Using a non-Bambu Lab printer

These profiles are built for Bambu Lab machines, but you can use them as a strong starting point on other printers too — import them into Orca Slicer with your own printer selected. The material-specific values (foaming temperature, flow, and the cooling approach) carry over well; what you’ll want to review are the printer-specific settings, since some of them are inherited from your own printer’s profile:

  • Retraction — ours is tuned for Bambu’s direct-drive extruder (0.2 mm). If your printer has a Bowden extruder you’ll need much more (typically 2–5 mm) to control stringing.
  • Speeds & acceleration — we keep everything slow (35 mm/s) for clean foaming, but your printer profile may bring its own speed and acceleration limits. Make sure your slicer isn’t speeding the print up — foaming needs to stay slow.
  • Bed temperature & plate — our bed temps are set for Bambu plates (Textured PEI / High Temp). Adjust them to your own bed surface.
  • Flow & nozzle temperature — these carry over well, but every hotend reads a little differently; a quick flow test and ±5 °C on the nozzle may be needed to dial in your exact machine.
  • Bambu-only features (chamber temperature, air filtration) simply don’t apply on other printers — you can ignore them.

Everything in the Tuning the foaming section above applies the same way — change one thing at a time in small steps and watch for over- or under-foaming.

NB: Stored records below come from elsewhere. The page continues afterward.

/-- Whether a write of a register is refused with BUSY (R174, R204, R252, R341, R381, R498). -/
def Mach.writeBusy (m : Mach) (a : Nat) (w : Word) : Bool :=
  match windowOf a with
  | some (.range, n, off) =>
    (decide (off = 0x600) && (m.streaming n || decide (m.rangeState n = 5))) ||
    (((decide (0x700 ≤ off) && decide (off < 0xE00)) || decide (0x10000 ≤ off)) && (regAt a).isSome && m.rangeBusy n) ||
    (decide (off = 0xE00) && m.rangeBusy n)
  | some (.traverse, _, off) =>
    decide (0x900 ≤ off) && decide (off < 0xA00) && decide (off % 16 ≠ 12) && m.servingNow ((off - 0x900) / 16)
  | some (.foothill, _, off) =>
    decide (0x1100 ≤ off) && decide (off < 0x1200) && decide (m.stepState ((off - 0x1100) / 16) ≠ 0)
  | some (.cirque, _, off) => decide (off = 4) && decide (Word.getF w Fld.CIRQUE_LSU_CTL_SWITCH = 1) && !m.standbyReady
  | _ => false

/-! ### The values that a write would leave (R654) -/

/-- The value that a register would hold: each field by its code (R8). -/
def foldWrite (a : Nat) (old w : Word) : Word :=
  (fieldsAt a).foldl (fun v f => match f.acc with
    | .rw | .lk | .wl => Word.setF v f.fld (Word.getF w f.fld)
    | .w1c => Word.setF v f.fld (Word.getF (old &&& ~~~w) f.fld)
    | _ => v) old

/-- The values of control space after a write, on the registers that it covers. -/
def Mach.newReg (m : Mach) (base : Nat) (values : List Word) (a : Nat) : Word :=
  match (if base ≤ a then values[(a - base) / 4]? else none) with
  | some w => foldWrite a (m.rd a) w
  | none => m.rd a

def within (lo x hi : Nat) : Bool := decide (lo ≤ x) && decide (x ≤ hi)

/-- A negative value, a NaN or an infinity (R337). -/
def badClip (v : Word) : Bool := decide (0x7F800000 ≤ v.toNat)

/-- SERVE_* of a context, judged on the values that the write would leave (R498). -/
def serveBad (new : Nat → Word) (c : Nat) : Bool :=
  let cfg := new (Reg.TRAVERSE_SERVE_CFG c)
  let f := Word.getF cfg Fld.TRAVERSE_SERVE_CFG_LOCK_MHZ
  let period := (new (Reg.TRAVERSE_SERVE_PERIOD c)).toNat
  !within 500 f 1600 || decide (f % 25 ≠ 0) ||
    (decide (Word.getF cfg Fld.TRAVERSE_SERVE_CFG_PERIODIC = 1) &&
      (!within 100000 period 1000000000 || decide (period ≤ (new (Reg.TRAVERSE_SERVE_INTAKE c)).toNat)))

/-- Whether some weight is 0 (R290). -/
def zeroWeight (l : List Nat) : Bool := l.any (fun w => decide (w = 0))

/-- A value outside the range that a register's chapter gives (BAD_PARAM). -/
def Mach.writeBad (m : Mach) (new : Nat → Word) (a : Nat) : Bool :=
  let v := new a
  match windowOf a with
  | some (.range, _, off) =>
    (decide (off = 0x700) && !(within 1 (Word.getF v Fld.RANGE_SPUR_CFG_VLEN0) 128 && within 1 (Word.getF v Fld.RANGE_SPUR_CFG_VLEN1) 128)) ||
    (decide (off = 0xE00) && decide (64 < Word.getF v Fld.RANGE_COL_PREFETCH_CFG_PF_COUNT))
  | some (.traverse, _, off) =>
    if off = 0x480 then !within 1000 v.toNat 10000000
    else if 0x580 ≤ off ∧ off < 0x600 then badClip v
    else if off = 0x800 then !within 1000 v.toNat 600000000
    else if 0x900 ≤ off ∧ off < 0xA00 then serveBad new ((off - 0x900) / 16)
    else false
  | some (.treeline, _, off) =>
    (decide (off = 0x14) && !(within 70 (Word.getF v Fld.TREELINE_THERMAL_CFG_BOOST_TJ) 104 &&
      within 85 (Word.getF v Fld.TREELINE_THERMAL_CFG_THROTTLE_TJ) 105 && within 5 (Word.getF v Fld.TREELINE_THERMAL_CFG_FAST_DELTA) 20)) ||
    (decide (off = 0x1C) && !(decide (Word.getF v Fld.TREELINE_ADMIT_CFG_MARGIN_W ≤ 1000) &&
      decide (100 ≤ Word.getF v Fld.TREELINE_ADMIT_CFG_STARVE_US)))
  | some (.foothill, _, off) =>
    if off = 0x18 then !within 1 (Word.getF v Fld.FOOTHILL_PATROL_CFG_PERIOD_H) 168
    else if off = 0x20 then
      (let ws := [Word.getF v Fld.FOOTHILL_BW_SHARE_RANGE, Word.getF v Fld.FOOTHILL_BW_SHARE_FABRIC, Word.getF v Fld.FOOTHILL_BW_SHARE_TARN,
                  Word.getF v Fld.FOOTHILL_BW_SHARE_BELAY, Word.getF v Fld.FOOTHILL_BW_SHARE_SCRUB]
       zeroWeight ws || decide (64 < ws.sum))
    else false
  | some (.ledge, _, off) =>
    if off = 0x30 ∨ off = 0x34 then zeroWeight ((List.range 8).map (fun k => bitsOf v.toNat (4 * k) 4))
    else if off = 0x38 then zeroWeight [Word.getF v Fld.LEDGE_D2D_WEIGHT_MASSIF_A, Word.getF v Fld.LEDGE_D2D_WEIGHT_MASSIF_B]
    else false
  | some (.port, _, off) => decide (off = 0x10) && !within 1 (Word.getF v Fld.PORT_CFG_DOWN_MS) 10000
  | some (.belay, _, off) =>
    decide (off = 4) && !(within 1 (Word.getF v Fld.BELAY_CFG_TIMEOUT_S) 3600 && within 1 (Word.getF v Fld.BELAY_CFG_AUTO_PCT) 100)
  | some (.swite, _, off) =>
    if off = 4 then !within 10 v.toNat 100000
    else if 0x10 ≤ off ∧ off < 0x30 then
      decide (200 < Word.getF v Fld.SWITE_CLASS_RESERVE_GBPS) ||
        decide (200 < ((List.range 8).map (fun k => Word.getF (new (Reg.SWITE_CLASS_RESERVE k)) Fld.SWITE_CLASS_RESERVE_GBPS)).sum)
    else false
  | some (.cairn, _, off) =>
    decide (off = 4) && decide (Word.getF v Fld.CAIRN_SVN_VALUE ≠ m.svn) &&
      (decide (Word.getF v Fld.CAIRN_SVN_VALUE < m.svn) || decide (m.cairn.runSvn < Word.getF v Fld.CAIRN_SVN_VALUE))
  | _ => false

/-- A write that would change an lk field outside OPEN (R8, R540). -/
def Mach.writeLocked (m : Mach) (new : Nat → Word) (a : Nat) : Bool :=
  decide (m.trust ≠ 0) && (fieldsAt a).any (fun f => decide (f.acc = .lk) && decide (Word.getF (new a) f.fld ≠ Word.getF (m.rd a) f.fld))

/-- A write-limited setting that would change with no count left (R8, R558). -/
def Mach.writeSpent (m : Mach) (new : Nat → Word) (a : Nat) : Bool :=
  (decide (a = Reg.CAIRN_SVN) && decide (new a ≠ m.rd a) && decide (m.rdF Reg.CAIRN_SVN Fld.CAIRN_SVN_REMAIN = 0)) ||
  (decide (a = Reg.CAIRN_FUSES) && decide (new a ≠ m.rd a) && decide (m.rdF Reg.CAIRN_FUSES Fld.CAIRN_FUSES_REMAIN = 0))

Rigid components (PC, PET-G, ABS)

Some components of a Flightory aircraft are printed from standard rigid materials — such as PC, PET-G, PLA, or ABS — rather than foaming filament. These parts don’t need any special profile: just use your slicer’s default profile for that material, and set the infill and wall count per part exactly as specified in each aircraft’s own instructions. The foaming settings on this page (reduced flow, cooling, and so on) do not apply to these parts — they print like any normal rigid part.